Both Ireland and Stein worry about the schisms the controversy is creating in the community.
“We have a great fair in Teeswater, a smaller and good fair in Mildmay,” says Ireland. “These are just two of the many great community events in Mildmay, Teeswater, Formosa, Carlsrue and Belmore. We all need to work to preserve this. It would be such a shame if we lost some of the spirit our community has.”
Stein says the issue needs to be decided quickly.
“Unfortunately, this is dividing the community, which is another reason to get a vote as quickly as possible and get an end to it.”
She said it’s hard to make decisions for her farm under a cloud of uncertainty.
“Do you invest in something that might become worthless? It makes all the decisions trickier.”

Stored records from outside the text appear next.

/-! ### Firings of maintenance activities (R256 to R258, R264) -/

/-- The codes of a firing on a port's rows, and whether quick cover found a source (R256, R258, R264). -/
def State.maintRows (s : State) (p : Nat) (m : Maint) : (List (RowEntry × List Nat) × Bool) × State :=
  let rows := (s.geo.portRows p).filter (fun r => m.rows.contains r.row)
  let all := fun (f : RowEntry → Nat) => rows.map (fun r => (r, List.replicate r.n (f r)))
  if m.kind = 2 then
    let rec_ := m.pattern.getD (m.fired % max m.pattern.length 1) []
    rows.foldl (fun (a : (List (RowEntry × List Nat) × Bool) × State) r =>
      let codes := match rec_.find? (fun x => decide (x.1 = r.row)) with
        | some x => x.2
        | none => List.replicate r.n 0
      let (out, src, s1) := a.2.quickCover r m.fired none codes
      ((a.1.1 ++ [(r, out)], a.1.2 || src), s1)) (([], false), s)
  else if m.kind = 3 then
    ((all (fun r => if m.cls = 0 then 0 else bitsOf (s.get (F.WATCH_REF_CODE (r.group / 8))) (4 * (r.group % 8)) 4), false), s)
  else ((all (fun _ => m.code), false), s)

/-- MAINT_FIRING (R257): the next firing is fetched 200 µs, the default FETCH, before its instant; after the last firing
the activity ends. -/
def execMaintFiring (t p : Nat) (s : State) : Host.Outcome State Fault Refusal :=
  coreStep t (fun s =>
    match (s.port p).maint with
    | none => s
    | some m =>
      let time : Int := m.startAt + roundHalfUp ((m.fired * 1000000000 : Nat) / (max m.rate 1 : Rat))
      if m.total ≤ m.fired then
        let over_ := match (s.port p).fPrev with
          | some f => decide (f ≤ (s.devTime : Int))
          | none => true
        if over_ then s.endMaint p 0 else s
      else if s.linked p ∧ time - 200000 ≤ (s.devTime : Int) then
        let interval := (roundHalfUp ((65536000000000 : Rat) / (max m.rate 1 : Rat))).toNat
        let ((rows, src), s1) := s.maintRows p m
        let s2 := if src then s1.bump F.WATCH_QC_LINES else s1
        let x := s2.port p
        let s3 := s2.setPort p { x with
          maint := some { m with fired := m.fired + 1 }, therm := { x.therm with ktFetch := x.therm.kt } }
        let f := s3.earliest p interval time
        let s4 := s3.sendLine p 0 m.fired f f interval 1 true rows
        if m.kind = 3 then s4.set F.WATCH_LEARN_STATUS_FIRINGS (m.fired + 1) else s4
      else s) s

end Sys2Proof.Machine
end

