-- ==== Sys2Proof/Machine/Modes.lean ====
section
/-! DEFINITION. The changes of mode: the entry into READY, the end of a job, and HALT (R168, R169, R376 to R379). -/

namespace Sys2Proof.Machine

/-! ### A change of mode (R27, R82, R257, R337, R376, R481) -/

/-- The firmware lets ingress and decoding run in READY, TRACK and CLOCK (R82). Log 41 (DEDUCED). -/
def State.streamEnables (s : State) : State :=
  (s.set F.STREAM_CTRL_INGRESS_EN (b2n s.mode.streams)).set F.STREAM_CTRL_DECODE_EN (b2n s.mode.streams)

/-- The mode changes, with the CAUSE of MODE_CHANGED: 0 command, 1 tracks stopped, 2 fatal fault, 3 READY entry failed. -/
def State.setMode (s : State) (m : Mode) (cause : Nat) : State :=
  let s1 := ({ s.endMaints with mode := m }).lapsePrepared (fun _ => true) 2
  let s2 := s1.postEvent 2 (leBytes 1 s.mode.code ++ leBytes 1 m.code ++ leBytes 1 cause)
  let s3 := if m = .configure then s2.armWatchdog else s2
  s3.streamEnables.triangle

/-- CONFIGURE is entered with the configuration kept, uncommitted (R376, R380). Log 43 (DEDUCED). -/
def State.uncommit (s : State) (cause : Nat) : State :=
  ({ s.uncommitPorts with committed := false }).setMode .configure cause

/-- The committed geometry fits the ring area, and at most one channel is lost (R66). Log 43 (DEDUCED). -/
def State.geometryFits (s : State) : Bool :=
  decide (11 ≤ s.onlineChannels.length) && decide (ringBlocks s.geo.rings ≤ s.tableBase)

/-- The entry into READY (R64 to R66, R153, R376): encoder faults clear, a lost channel is left out of the layout, and a
geometry that no longer fits ends in CONFIGURE. Log 43 (DEDUCED). -/
def State.enterReady (s : State) (cause : Nat) : State :=
  let s1 := s.clearEncFaults
  let s2 := if s1.remapDue then s1.remapCellar else s1
  if s2.geometryFits then s2.setMode .ready cause else s2.uncommit 3

/-! ### The end of a track and of a job (R109, R168, R169) -/

/-- Track `t` leaves STOPPING: IDLE after a JOB_END, FAULTED after another cause; its streams change state (R109). -/
def State.leaveStopping (s : State) (t : Nat) : State :=
  let x := s.track t
  let s0 := s.setTrack t { x with st := if x.cause = 0 then 0 else 3, lines := [] }
  let s1 := if x.cause = 0 then s0 else s0.cause F.TIMING_TM_INT_STATUS_TRACK_STOPPED
  (s1.trackStreams t).foldl (fun (a : State) n => a.streamAtStop n) s1

/-- The last row instant of the stop line of track `t` has passed on every port: each has fetched the stop line, and
nothing that it fetched for the track is still to come (R169). -/
def State.stopLinePassed (s : State) (t : Nat) : Bool :=
  let x := s.track t
  let d : Int := s.devTime
  match x.stopLine with
  | none => true
  | some k =>
    x.lines.all (fun c => decide (c.tl ≤ d)) &&
      (s.trackPorts t).all (fun p =>
        (match (s.port p).fetched with
          | some f => decide (k ≤ f)
          | none => false) &&
        (s.port p).lines.all (fun l => l.ended || decide (l.track ≠ t) || decide (l.last < d)))

/-- JOB_STOPPED of track `t` (R169, R351): where the track committed no line the manual gives STOP_LINE no value.
Log 34 (DESIGN CHOICE). -/
def State.jobStopped (s : State) (mask t : Nat) : State :=
  let x := s.track t
  ({ s with free := s.free + 1 }).postEvent 3 (leBytes 1 t ++ leBytes 1 x.cause ++ leBytes 2 mask ++ leBytes 4 0 ++
    leBytes 8 (x.stopLine.getD (Config.staleField s.free)))

/-- No track runs or stops any more: READY, and one JOB_STOPPED for each track of the job (R169). -/
def State.endJob (s : State) : State :=
  let s1 := s.enterReady 1
  (List.range 16).foldl (fun (a : State) t => if bitOf s.job t then a.jobStopped s.job t else a) { s1 with job := 0 }

/-- TRACK_STOPPED (R169): the last row instant of the stop line of track `tr` passes. -/
def execTrackStopped (t tr : Nat) (s : State) : Host.Outcome State Fault Refusal :=
  coreStep t (fun s =>
    if tr < 16 ∧ (s.track tr).st = 2 ∧ s.stopLinePassed tr then
      let s1 := s.leaveStopping tr
      if (s1.mode = .track ∨ s1.mode = .clock) ∧ (List.range 16).all (fun k => !s1.trackActive k) then s1.endJob else s1
    else s) s

/-! ### HALT (R377 to R379) -/

/-- What HALT does to the lines of a port: those in progress are Cut, and the others withdrawn (R377).
Log 28 (DESIGN CHOICE). -/
def State.haltPort (s : State) (p : Nat) : State :=
  let s1 := s.cutLines p
  let x := s1.port p
  s1.setPort p { x with lines := x.lines.filter (·.ended), lineQ := [] }

/-- A running or stopping track ends at once (R109, R377). -/
def State.haltTrack (s : State) (t : Nat) : State :=
  if s.trackActive t then
    let s1 := s.setTrack t { s.track t with st := 0, lines := [] }
    (s1.trackStreams t).foldl (fun (a : State) n => a.streamAtStop n) s1
  else s

/-- The slots in which commands are staged: this device's porches, and the four of tunnelled commands (R313). -/
def stagedSlots : List Nat := List.range 14 ++ [16, 17, 18, 19]

/-- A command that has not reached its apply point returns WRONG_MODE (R378). Log 79 (DEDUCED). -/
def State.haltCommands (s : State) : State :=
  stagedSlots.foldl (fun (a : State) n =>
    match (a.porch n).staged with
    | some g => if g.applied then a else a.answer n g.op g.rq { status := .wrongMode }
    | none => a) s

/-- A fatal fault: the entry into HALT (R377, R378, R499). The manual gives INFO of HALTED no value.
Log 78 (DESIGN CHOICE). Log 79 (DEDUCED). Log 104 (DESIGN CHOICE). -/
def State.enterHalt (s : State) (cause : Nat) : State :=
  if s.mode = .boot ∨ s.mode = .halt then s
  else
    let s1 := (s.ports.keys.filter (fun p => decide (p < 128))).foldl (fun (a : State) p => a.haltPort p) s
    let s2 := (List.range 16).foldl (fun (a : State) t => a.haltTrack t) s1
    let s3 : State := { s2 with job := 0, gov := { s2.gov with ltrig := {} } }
    let s4 := ({ s3 with haltCause := cause, haltDiag := decide (s.mode = Mode.diagnose) }).haltCommands
    let s5 := (s4.setMode .halt 2).setP 0
    let s6 := ({ s5 with free := s5.free + 1 }).postEvent 0xE (leBytes 1 cause ++ leBytes 3 0 ++
      leBytes 4 (Config.staleField s5.free))
    (s6.set F.HEALTH_ALERT_STATUS_HALTED 1).logHealth 0x80 1 cause

/-- HALT_ENTRY (R377): a Triangle cut (1), or a firmware exception (3). An uncorrectable error in the CP bank (2) is found
by the access that meets it. -/
def execHaltEntry (t cause : Nat) (s : State) : Host.Outcome State Fault Refusal :=
  coreStep t (fun s =>
    if (cause = 1 ∧ s.therm.cut) ∨ cause = 3 then s.enterHalt cause else s) s

/-- HP_STALL (R500): the heartbeat has stood still for 100 ms. -/
def execHpStall (t : Nat) (s : State) : Host.Outcome State Fault Refusal :=
  coreStep t (fun s =>
    if (s.health.beatAt.getD s.boot.ranAt) + 100000000 ≤ s.now then s.enterHalt 3 else s) s

/-- The halt monitor serves in place of the firmware (R379). -/
def State.haltMonitor (s : State) : Bool := decide (s.mode = .halt) && decide (s.haltCause = 2 ∨ s.haltCause = 3)

end Sys2Proof.Machine
end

Stein worries that there is an alternative timeline instead of 2023, with board minutes from the NMWO showing that an internal decision could be made quicker.

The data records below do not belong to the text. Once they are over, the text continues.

/-- An owner's write of a word, a part of it or all (R395): whether it reports an error, and the state. -/
def State.writeWord (s : State) (w enables data : Nat) : Bool × State :=
  let (bad, s1) := if enables % 256 = 255 then (false, s) else s.mergeWord w
  let m := (enabledBytes enables data).foldl (fun (m : Tbl Byte) x => m.set 0 (8 * w + x.1) x.2) s1.pmem
  (bad, { s1 with pmem := m, perr := s1.perr.set 0 w 0 })

/-- An access of a bank's owner is served. Log 94 (DEDUCED). -/
def State.serveBank (s : State) (x : BankAccess) : State :=
  let s1 := s.touchBank (bankOf x.addr)
  let s2 := if s1.redirected x.addr then s1.bump F.PANTRY_REDIRECT_WAITS else s1
  let r := if x.write then s2.writeWord (x.addr / 8) x.enables x.data else s2.checkWord (x.addr / 8)
  if r.1 then r.2.ownerError x.addr x.user else r.2

/-- A bank at rest begins to wake: 2 core cycles from HOLD, 12 µs from DEEP (R397). Log 92 (DEDUCED). -/
def State.wakeBank (s : State) (b : Nat) : State :=
  let d := if s.get (F.BK_STATUS_REST b) = 2 then 12000 else 3
  ((s.set (F.BK_STATUS_WAKING b) 1).bump F.PANTRY_WAKE_TOTAL).setBank b { s.bank b with wakeAt := some (s.now + d) }

/-- An access of a bank's owner: refused while the bank is OFF, queued while it wakes (R397, R398). Log 92 (DEDUCED). -/
def State.accessBank (s : State) (x : BankAccess) : State :=
  let b := bankOf x.addr
  if !pantryAddr x.addr || !s.bankOn b then s
  else if s.flag (F.BK_STATUS_WAKING b) then s.setBank b { s.bank b with queue := (s.bank b).queue ++ [x] }
  else if s.get (F.BK_STATUS_REST b) ≠ 0 then
    let s1 := s.wakeBank b
    s1.setBank b { s1.bank b with queue := [x] }
  else s.serveBank x

/-- Bits of a word that turn wrong before an access: bit 0 to 63 of the data, 64 to 71 of the check bits. -/
def State.upset (s : State) (a : Nat) (flips : List Nat) : State :=
  if pantryAddr a && s.bankOn (bankOf a) then
    { s with perr := s.perr.set 0 (a / 8) ((flips.filter (· < 72)).foldl (fun m k => m ^^^ 2 ^ k) (s.perr.get 0 (a / 8))) }
  else s

/-- PANTRY_READ (R394, R396): the owner of a bank reads the word at an address, in which the bits `flips` have turned
wrong. -/
def execPantryRead (t addr user : Nat) (flips : List Nat) (s : State) : Host.Outcome State Fault Refusal :=
  coreStep t (fun s => (s.upset addr flips).accessBank { addr := addr, user := user }) s

/-- PANTRY_PARTIAL_WRITE (R395): the owner writes the bytes of a word that `enables` names. -/
def execPantryPartialWrite (t addr user enables data : Nat) (flips : List Nat) (s : State) :
    Host.Outcome State Fault Refusal :=
  coreStep t (fun s => (s.upset addr flips).accessBank
    { addr := addr, user := user, write := true, enables := enables, data := data }) s

/-! ### Power settings (R397 to R399) -/

/-- BANK_REST (R397): 256 core cycles without an access in HOLD, 100 µs in DEEP; not during a segment cycle. -/
def execBankRest (t b : Nat) (s : State) : Host.Outcome State Fault Refusal :=
  coreStep t (fun s =>
    let p := s.get (F.BK_CTRL_POWER b)
    let idle := s.now - (s.bank b).lastUse
    if b < 22 ∧ s.get (F.BK_STATUS_REST b) = 0 ∧ s.get (F.BK_STATUS_WAKING b) = 0 ∧ s.get (F.BK_STATUS_PHASE b) = 0 ∧
        s.bankOn b ∧ ((p = 1 ∧ 320 ≤ idle) ∨ (p = 2 ∧ 100000 ≤ idle)) then s.set (F.BK_STATUS_REST b) p
    else s) s

/-- BANK_WAKE_COMPLETE (R397): the accesses that wait are served in order. -/
def execBankWakeComplete (t b : Nat) (s : State) : Host.Outcome State Fault Refusal :=
  coreStep t (fun s =>
    match (s.bank b).wakeAt with
    | some w =>
      if b < 22 ∧ w ≤ s.now then
        let q := (s.bank b).queue
        let s1 := ((s.set (F.BK_STATUS_REST b) 0).set (F.BK_STATUS_WAKING b) 0).setBank b
          { s.bank b with wakeAt := none, queue := [], lastUse := s.now }
        q.foldl (fun (a : State) x => a.serveBank x) s1
      else s
    | none => s) s

/-- BANK_FILL_COMPLETE (R398): a bank that has left OFF holds 0 with valid check bits, within 2 ms. Log 93 (DEDUCED). -/
def execBankFillComplete (t b : Nat) (s : State) : Host.Outcome State Fault Refusal :=
  coreStep t (fun s =>
    if b < 22 ∧ (s.bank b).fillAt.isSome then
      (s.set (F.BK_STATUS_REST b) 0).setBank b { s.bank b with fillAt := none, lastUse := s.now }
    else s) s

/-- The user of a bank lets it go OFF (R399). -/
def State.mayPowerOff (s : State) (b : Nat) : Bool :=
  if b < 15 then !s.engineOn (b - 3)
  else if b < 19 then (List.range 32).all (fun k => decide ((s.stream (32 * (b - 15) + k)).st = 0))
  else !s.waveOn (b - 19)

/-- A power setting that a bank has (R397, R399). Log 93 (DEDUCED). -/
def hasSetting (b p : Nat) : Bool :=
  decide (b < 22) && (decide (p < 2) || (decide (p = 2) && decide (b < 3)) || (decide (p = 3) && decide (3 ≤ b ∧ b < 21)))

/-- A power setting takes effect (R397, R398). Log 93 (DEDUCED). -/
def State.setPower (s : State) (b p : Nat) : State :=
  let was := s.get (F.BK_CTRL_POWER b)
  let s1 := s.set (F.BK_CTRL_POWER b) p
  if was = p then s
  else if p = 3 then
    let s2 := (((s1.set (F.BK_STATUS_REST b) 3).set (F.BK_STATUS_WAKING b) 0).set (F.BK_STATUS_PHASE b) 0).dropBank b
    s2.setBank b { s2.bank b with wakeAt := none, fillAt := none, queue := [] }
  else if was = 3 then s1.setBank b { s1.bank b with fillAt := some (s1.now + 2000000), lastUse := s1.now }
  else
    let s2 := s1.setBank b { s1.bank b with lastUse := s1.now }
    if s2.flag (F.BK_STATUS_WAKING b) || !s2.bankOn b then s2 else s2.set (F.BK_STATUS_REST b) 0

/-- MEM_BANK_POWER (R399, R430). -/
def memBankPower : Cmd := {
  op := 0x900, modes := Mode.quiet, len := (· = 4), prep := true
  range := fun rq _ => inRange (hasSetting (rq.u 0 1) (rq.u 1 1) && zeroBytes rq.payload 2 2)
  stage := fun _ rq s =>
    if rq.u 1 1 = 3 ∧ s.get (F.BK_CTRL_POWER (rq.u 0 1)) ≠ 3 ∧ !s.mayPowerOff (rq.u 0 1) then some { status := .denied } else none
  apply := fun _ rq s => ok (s.setPower (rq.u 0 1) (rq.u 1 1)) }

/-! ### Patrol (R400 to R406) -/

/-- Bank `b` is patrolled (R400, R406). -/
def State.patrolled (s : State) (b : Nat) : Bool :=
  s.flag F.PANTRY_CTRL_PATROL_EN && bitOf (s.get F.PANTRY_PATROL_MASK) b && decide (s.get (F.BK_CTRL_POWER b) < 2) &&
    s.bankOn b && !s.flag (F.BK_STATUS_PATROL_USED b)

/-- When the cycle after one that starts now is due: the interval counts from the start that was due (R400).
Log 45 (DEDUCED). -/
def nextCycle (dueAt now interval : Nat) : Nat :=
  if now ≤ dueAt + interval then dueAt + interval else now + interval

There’s another municipal election scheduled for 2022 and the council in South Bruce is believed to be pro-waste facility.
David Grant, a farmer near Formosa, not far from the proposed site, is part of a group of 30 people with concerns about the project who were meeting regularly before COVID-19 discouraged meeting in groups. A door-to-door campaign gathering names on a petition expressing concern garnered more names than people who voted in the last election, he says. There were other Bruce and Huron county municipalities where a wholesale change in council meant the end of any interest in hosting the DGR.
Solutions needed
The waste is currently stored in above-ground tanks at the Bruce nuclear site, as it has been for decades.

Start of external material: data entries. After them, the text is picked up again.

/-- For each command of the catalogue, without PREPARE, COMMIT and ABORT, staged on a porch that is served and free or
in a free slot of tunnelled commands: when the checks of R324 find nothing, no other command holds what it needs and
its deadline has not passed, the row answers the state after its effect, applied to the table that it fetched;
contents for a head are sent to the head first, and the command stays staged. A check that finds something is answered
with what it finds, as is a table that cannot be fetched or that the checks of its chapter turn away.
(10_porches_and_commands.md, R324, 10_porches_and_commands.md, R327 to R330, 10_porches_and_commands.md, R352,
06_drop_waveforms.md, R221) -/
def Obligations.PorchCommandsTakeEffect : Prop :=
  ∀ row ∈ porchRows, ∀ (s a b : State) (t n : Nat) (rq : Req) (g : Staged), Live s t a → Taken a row.2.op rq n g b →
    rq.flags % 8 = 0 →
    (∀ r, b.checkCmd row.2.op rq = some r → Gives (row.1 t rq) s (b.answer n row.2.op rq r)) ∧
    (Ready b n g →
      (∀ r b1, b.fetchBulk row.2 g = (.error r, b1) → Gives (row.1 t rq) s (b1.answer n row.2.op rq r)) ∧
      (∀ bulk b1, b.fetchBulk row.2 g = (.ok bulk, b1) →
        (∀ r, row.2.stage bulk rq b1 = some r → Gives (row.1 t rq) s (b1.answer n row.2.op rq r)) ∧
        (row.2.stage bulk rq b1 = none → row.2.head bulk rq b1 = [] →
          Gives (row.1 t rq) s (b1.applyNow n row.2 g bulk rq)) ∧
        (row.2.stage bulk rq b1 = none → row.2.head bulk rq b1 ≠ [] → ∃ u, Gives (row.1 t rq) s u ∧
          (u.porch n).staged = some { g with bulk := some bulk, sent := true } ∧
          (u.port (rq.u 0 1)).otherQ = (b1.port (rq.u 0 1)).otherQ ++
            (row.2.head bulk rq b1).map (fun m => ({ msg := m, tag := 2 } : OutFrame)))))
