@[simp] theorem State.now_setPeal1 (k : Nat) (x : PealPort) : (s.setPeal1 k x).now = s.now := rfl
@[simp] theorem State.clock_setPeal1 (k : Nat) (x : PealPort) : (s.setPeal1 k x).clock = s.clock := rfl
@[simp] theorem State.free_setPeal1 (k : Nat) (x : PealPort) : (s.setPeal1 k x).free = s.free := rfl
@[simp] theorem State.core_setPeal1 (k : Nat) (x : PealPort) : (s.setPeal1 k x).core = s.core := rfl
@[simp] theorem State.regs_setPeal1 (k : Nat) (x : PealPort) : (s.setPeal1 k x).regs = s.regs := rfl
@[simp] theorem State.mode_setPeal1 (k : Nat) (x : PealPort) : (s.setPeal1 k x).mode = s.mode := rfl
@[simp] theorem State.committed_setPeal1 (k : Nat) (x : PealPort) : (s.setPeal1 k x).committed = s.committed := rfl
@[simp] theorem State.haltCause_setPeal1 (k : Nat) (x : PealPort) : (s.setPeal1 k x).haltCause = s.haltCause := rfl
@[simp] theorem State.haltDiag_setPeal1 (k : Nat) (x : PealPort) : (s.setPeal1 k x).haltDiag = s.haltDiag := rfl
@[simp] theorem State.boot_setPeal1 (k : Nat) (x : PealPort) : (s.setPeal1 k x).boot = s.boot := rfl
@[simp] theorem State.porches_setPeal1 (k : Nat) (x : PealPort) : (s.setPeal1 k x).porches = s.porches := rfl
@[simp] theorem State.prepared_setPeal1 (k : Nat) (x : PealPort) : (s.setPeal1 k x).prepared = s.prepared := rfl
@[simp] theorem State.evLostPend_setPeal1 (k : Nat) (x : PealPort) : (s.setPeal1 k x).evLostPend = s.evLostPend := rfl
@[simp] theorem State.host_setPeal1 (k : Nat) (x : PealPort) : (s.setPeal1 k x).host = s.host := rfl
@[simp] theorem State.pmem_setPeal1 (k : Nat) (x : PealPort) : (s.setPeal1 k x).pmem = s.pmem := rfl
@[simp] theorem State.perr_setPeal1 (k : Nat) (x : PealPort) : (s.setPeal1 k x).perr = s.perr := rfl
@[simp] theorem State.msix_setPeal1 (k : Nat) (x : PealPort) : (s.setPeal1 k x).msix = s.msix := rfl
@[simp] theorem State.timeHi_setPeal1 (k : Nat) (x : PealPort) : (s.setPeal1 k x).timeHi = s.timeHi := rfl
@[simp] theorem State.health_setPeal1 (k : Nat) (x : PealPort) : (s.setPeal1 k x).health = s.health := rfl
@[simp] theorem State.geo_setPeal1 (k : Nat) (x : PealPort) : (s.setPeal1 k x).geo = s.geo := rfl
@[simp] theorem State.cellar_setPeal1 (k : Nat) (x : PealPort) : (s.setPeal1 k x).cellar = s.cellar := rfl
@[simp] theorem State.streams_setPeal1 (k : Nat) (x : PealPort) : (s.setPeal1 k x).streams = s.streams := rfl
@[simp] theorem State.decomps_setPeal1 (k : Nat) (x : PealPort) : (s.setPeal1 k x).decomps = s.decomps := rfl
@[simp] theorem State.lines_setPeal1 (k : Nat) (x : PealPort) : (s.setPeal1 k x).lines = s.lines := rfl
@[simp] theorem State.encs_setPeal1 (k : Nat) (x : PealPort) : (s.setPeal1 k x).encs = s.encs := rfl
@[simp] theorem State.tracks_setPeal1 (k : Nat) (x : PealPort) : (s.setPeal1 k x).tracks = s.tracks := rfl
@[simp] theorem State.job_setPeal1 (k : Nat) (x : PealPort) : (s.setPeal1 k x).job = s.job := rfl
@[simp] theorem State.gov_setPeal1 (k : Nat) (x : PealPort) : (s.setPeal1 k x).gov = s.gov := rfl
@[simp] theorem State.waves_setPeal1 (k : Nat) (x : PealPort) : (s.setPeal1 k x).waves = s.waves := rfl
@[simp] theorem State.waveOut_setPeal1 (k : Nat) (x : PealPort) : (s.setPeal1 k x).waveOut = s.waveOut := rfl
@[simp] theorem State.ports_setPeal1 (k : Nat) (x : PealPort) : (s.setPeal1 k x).ports = s.ports := rfl
@[simp] theorem State.watch_setPeal1 (k : Nat) (x : PealPort) : (s.setPeal1 k x).watch = s.watch := rfl
@[simp] theorem State.therm_setPeal1 (k : Nat) (x : PealPort) : (s.setPeal1 k x).therm = s.therm := rfl
@[simp] theorem State.power_setPeal1 (k : Nat) (x : PealPort) : (s.setPeal1 k x).power = s.power := rfl
@[simp] theorem State.banks_setPeal1 (k : Nat) (x : PealPort) : (s.setPeal1 k x).banks = s.banks := rfl
@[simp] theorem State.chans_setPeal1 (k : Nat) (x : PealPort) : (s.setPeal1 k x).chans = s.chans := rfl
@[simp] theorem State.dwLast_setPeal1 (k : Nat) (x : PealPort) : (s.setPeal1 k x).dwLast = s.dwLast := rfl
@[simp] theorem State.otp_setPeal1 (k : Nat) (x : PealPort) : (s.setPeal1 k x).otp = s.otp := rfl
@[simp] theorem State.sent_setPeal1 (k : Nat) (x : PealPort) : (s.setPeal1 k x).sent = s.sent := rfl
@[simp] theorem State.pending_setPeal1 (k : Nat) (x : PealPort) : (s.setPeal1 k x).pending = s.pending := rfl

“I don’t have a perfect answer,” says Stein. “It is working where it is right now where it can be watched. As science evolves, maybe they can come up with something do with it.”
If the waste is buried 500 metres below ground, then it won’t likely be accessible to reprocess someday and she questions how well it can be monitored compared to above ground storage.
“It’s currently sitting in above-ground storage,” says Ireland. “People will have to decide if they are more comfortable with it in some other storage.”
Ireland says he’s visited the above-ground storage and is comfortable with the measures taken there. However, he says “I’m not sure this is a good long-term plan for storage.”
“This generation of people, it’s our responsibility,” says Ireland. Every one of us that turned a light switch on, our milking machine on, our grain elevator, we all contributed to it. It is our responsibility.”
But like all debates over waste, the question is where to put it and the pros and cons weigh heavily, including for farmers in South Bruce.